*What you have to do*: Read the lines of the data below and retrieve those with "Byte".

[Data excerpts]
□ □ □ □ □

/-- The instructions #90 to #9F, by the right-most digit of the function code. -/
def decode9 (low : Nat) (f g x a y b z c : Byte) : Decode :=
  match low with
  | 0 => decoded (.truv g x a z c) (fixedBits g 0x0F 0x00 && y == 0 && b == 0)
  | 1 => decoded (.flrv g x a z c) (fixedBits g 0x0F 0x00 && y == 0 && b == 0)
  | 2 => decoded (.clgv g x a z c) (fixedBits g 0x0F 0x00 && y == 0 && b == 0)
  | 3 => decoded (.sqrtv g x a z c) (fixedBits g 0x09 0x00 && y == 0 && b == 0)
  | 4 => decoded (.adjsv g x a y b z c) (fixedBits g 0x07 0x00)
  | 5 => decoded (.adjev g x a y b z c) (fixedBits g 0x07 0x00)
  | 6 => decoded (.conv g x a z c) (fixedBits g 0x8F 0x00 && y == 0 && b == 0)
  | 7 => decoded (.rconv g x a z c) (fixedBits g 0x8F 0x00 && y == 0 && b == 0)
  | 8 => decoded (.vtov g x a z c) (fixedBits g 0x0F 0x00 && y == 0 && b == 0)
  | 9 => decoded (.absv g x a z c) (fixedBits g 0x0F 0x00 && y == 0 && b == 0)
  | 10 => decoded (.expv g x a z c) (fixedBits g 0x0F 0x00 && y == 0 && b == 0)
  | 11 => decoded (.packv g x a y b z c) (fixedBits g 0x07 0x00)
  | 12 => decoded (.extv g x a z c) (fixedBits g 0x8F 0x00 && y == 0 && b == 0)
  | 13 => match g.toNat % 8 with
    | 0 => decoded (.xorv g x a y b z c) (fixedBits g 0x07 0x00)
    | 1 => decoded (.andv g x a y b z c) (fixedBits g 0x07 0x01)
    | 2 => decoded (.iorv g x a y b z c) (fixedBits g 0x07 0x02)
    | 3 => decoded (.nandv g x a y b z c) (fixedBits g 0x07 0x03)
    | 4 => decoded (.norv g x a y b z c) (fixedBits g 0x07 0x04)
    | 5 => decoded (.ornv g x a y b z c) (fixedBits g 0x07 0x05)
    | 6 => decoded (.andnv g x a y b z c) (fixedBits g 0x07 0x06)
    | _ => decoded (.xornv g x a y b z c) (fixedBits g 0x07 0x07)
  | _ => .error (.unusedCode f)

/-- The instructions #A0 to #AF, by the right-most digit of the function code. -/
def decodeA (low : Nat) (f g x a y b z c : Byte) : Decode :=
  match low with
  | 0 => decoded (.addus g x a y b z c) (true)
  | 1 => decoded (.addls g x a y b z c) (true)
  | 2 => decoded (.addns g x a y b z c) (true)
  | 4 => decoded (.subus g x a y b z c) (true)
  | 5 => decoded (.subls g x a y b z c) (true)
  | 6 => decoded (.subns g x a y b z c) (true)
  | 8 => decoded (.mpyus g x a y b z c) (true)
  | 9 => decoded (.mpyls g x a y b z c) (true)
  | 11 => decoded (.mpyss g x a y b z c) (true)
  | 12 => decoded (.divus g x a y b z c) (true)
  | 15 => decoded (.divss g x a y b z c) (true)
  | _ => .error (.unusedCode f)

/-- The instructions #B0 to #BF, by the right-most digit of the function code. -/
def decodeB (low : Nat) (f g x a y b z c : Byte) : Decode :=
  match low with
  | 0 => match g.toNat / 32 % 4 with
    | 0 => decoded (.ibxeqBr g x a y b z c) (fixedBits g 0x61 0x00)
    | 1 => decoded (.ibxeqSc g x a y z c) (fixedBits g 0x67 0x20 && b == 0)
    | 2 => decoded (.cfpeqBr g x a y b) (fixedBits g 0x79 0x40 && z == 0 && c == 0)
    | _ => decoded (.cfpeqSc g x a y) (fixedBits g 0x7F 0x60 && b == 0 && z == 0 && c == 0)
  | 1 => match g.toNat / 32 % 4 with
    | 0 => decoded (.ibxneBr g x a y b z c) (fixedBits g 0x61 0x00)
    | 1 => decoded (.ibxneSc g x a y z c) (fixedBits g 0x67 0x20 && b == 0)
    | 2 => decoded (.cfpneBr g x a y b) (fixedBits g 0x79 0x40 && z == 0 && c == 0)
    | _ => decoded (.cfpneSc g x a y) (fixedBits g 0x7F 0x60 && b == 0 && z == 0 && c == 0)
  | 2 => match g.toNat / 32 % 4 with
    | 0 => decoded (.ibxgeBr g x a y b z c) (fixedBits g 0x71 0x00)
    | 1 => decoded (.ibxgeSc g x a y z c) (fixedBits g 0x77 0x20 && b == 0)
    | 2 => decoded (.cfpgeBr g x a y b) (fixedBits g 0x79 0x40 && z == 0 && c == 0)
    | _ => decoded (.cfpgeSc g x a y) (fixedBits g 0x7F 0x60 && b == 0 && z == 0 && c == 0)
  | 3 => match g.toNat / 32 % 4 with
    | 0 => decoded (.ibxltBr g x a y b z c) (fixedBits g 0x71 0x00)
    | 1 => decoded (.ibxltSc g x a y z c) (fixedBits g 0x77 0x20 && b == 0)
    | 2 => decoded (.cfpltBr g x a y b) (fixedBits g 0x79 0x40 && z == 0 && c == 0)
    | _ => decoded (.cfpltSc g x a y) (fixedBits g 0x7F 0x60 && b == 0 && z == 0 && c == 0)
  | 4 => match g.toNat / 32 % 4 with
    | 0 => decoded (.ibxleBr g x a y b z c) (fixedBits g 0x71 0x00)
    | 1 => decoded (.ibxleSc g x a y z c) (fixedBits g 0x77 0x20 && b == 0)
    | 2 => decoded (.cfpleBr g x a y b) (fixedBits g 0x79 0x40 && z == 0 && c == 0)
    | _ => decoded (.cfpleSc g x a y) (fixedBits g 0x7F 0x60 && b == 0 && z == 0 && c == 0)
  | 5 => match g.toNat / 32 % 4 with
    | 0 => decoded (.ibxgtBr g x a y b z c) (fixedBits g 0x71 0x00)
    | 1 => decoded (.ibxgtSc g x a y z c) (fixedBits g 0x77 0x20 && b == 0)
    | 2 => decoded (.cfpgtBr g x a y b) (fixedBits g 0x79 0x40 && z == 0 && c == 0)
    | _ => decoded (.cfpgtSc g x a y) (fixedBits g 0x7F 0x60 && b == 0 && z == 0 && c == 0)
  | 6 => decoded (.bim g (imm48 x a y b z c)) (true)
  | 7 => decoded (.vtovx g x a y b c) (fixedBits g 0x70 0x00 && z == 0)
  | 8 => decoded (.vrevv g x a z c) (fixedBits g 0x1F 0x00 && y == 0 && b == 0)
  | 10 => decoded (.vxtov g x a y b c) (fixedBits g 0x78 0x00 && z == 0)
  | 11 => decoded (.maskv g x a y b z c) (fixedBits g 0x67 0x00)
  | 12 => decoded (.cpsv g x a z c) (fixedBits g 0x3F 0x00 && y == 0 && b == 0)
  | 13 => decoded (.mrgv g x a y b z c) (fixedBits g 0x66 0x00)
  | 14 => decoded (.ex g (imm48 x a y b z c)) (true)
  | 15 => decoded (.ix g (imm48 x a y b z c)) (true)
  | _ => .error (.unusedCode f)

□ □ □ □ □

*Output of the exercise*:
def decode9 (low : Nat) (f g x a y b z c : Byte) : Decode :=
def decodeA (low : Nat) (f g x a y b z c : Byte) : Decode :=
def decodeB (low : Nat) (f g x a y b z c : Byte) : Decode :=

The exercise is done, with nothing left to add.